[Excerpts from a dataset]
☆ ☆ ☆ ☆
/-- The device right after a cold reset, boot stage 0 starting (15 R620, R621, R628). -/
def State.reset : State where
  pending := []
  out := []
  fresh := 0
  regs := []
  staged := []
  captured := []
  tide := tideReset
  cores := Vector.replicate 256 coreReset
  mesh := []
  fares := []
  locks := Vector.replicate 1024 lockReset
  sdChanged := 0
  sdArmed := 0
  clusters := Vector.replicate 16 clusterReset
  mailboxes := Vector.replicate 16 mailboxReset
  bar4 := []
  xb := matrixReset
  ctxs := Vector.replicate 16 vtCtxReset
  drains := []
  dm := []
  poison := []
  slices := Vector.replicate 16 sliceReset
  lw := landingReset
  cxl := cxlReset
  frz := frzReset
  ports := Vector.replicate 8 portReset
  eqs := []
  scrubs := Vector.replicate 8 scrubReset
  pl := placementReset
  fc := collectorReset
  lb := logbookReset
  gp := gangplankReset
  mod := moduleReset
  boot := bootReset

end Sys2Proof.Machine
end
☆ ☆ ☆ ☆
**Work required:**
Begin with the line containing "scrubs := Vector.replicate 8 scrubReset" and repeat each line exactly until the records above end.

**Solution below:**
  scrubs := Vector.replicate 8 scrubReset
  pl := placementReset
  fc := collectorReset
  lb := logbookReset
  gp := gangplankReset
  mod := moduleReset
  boot := bootReset

end Sys2Proof.Machine
end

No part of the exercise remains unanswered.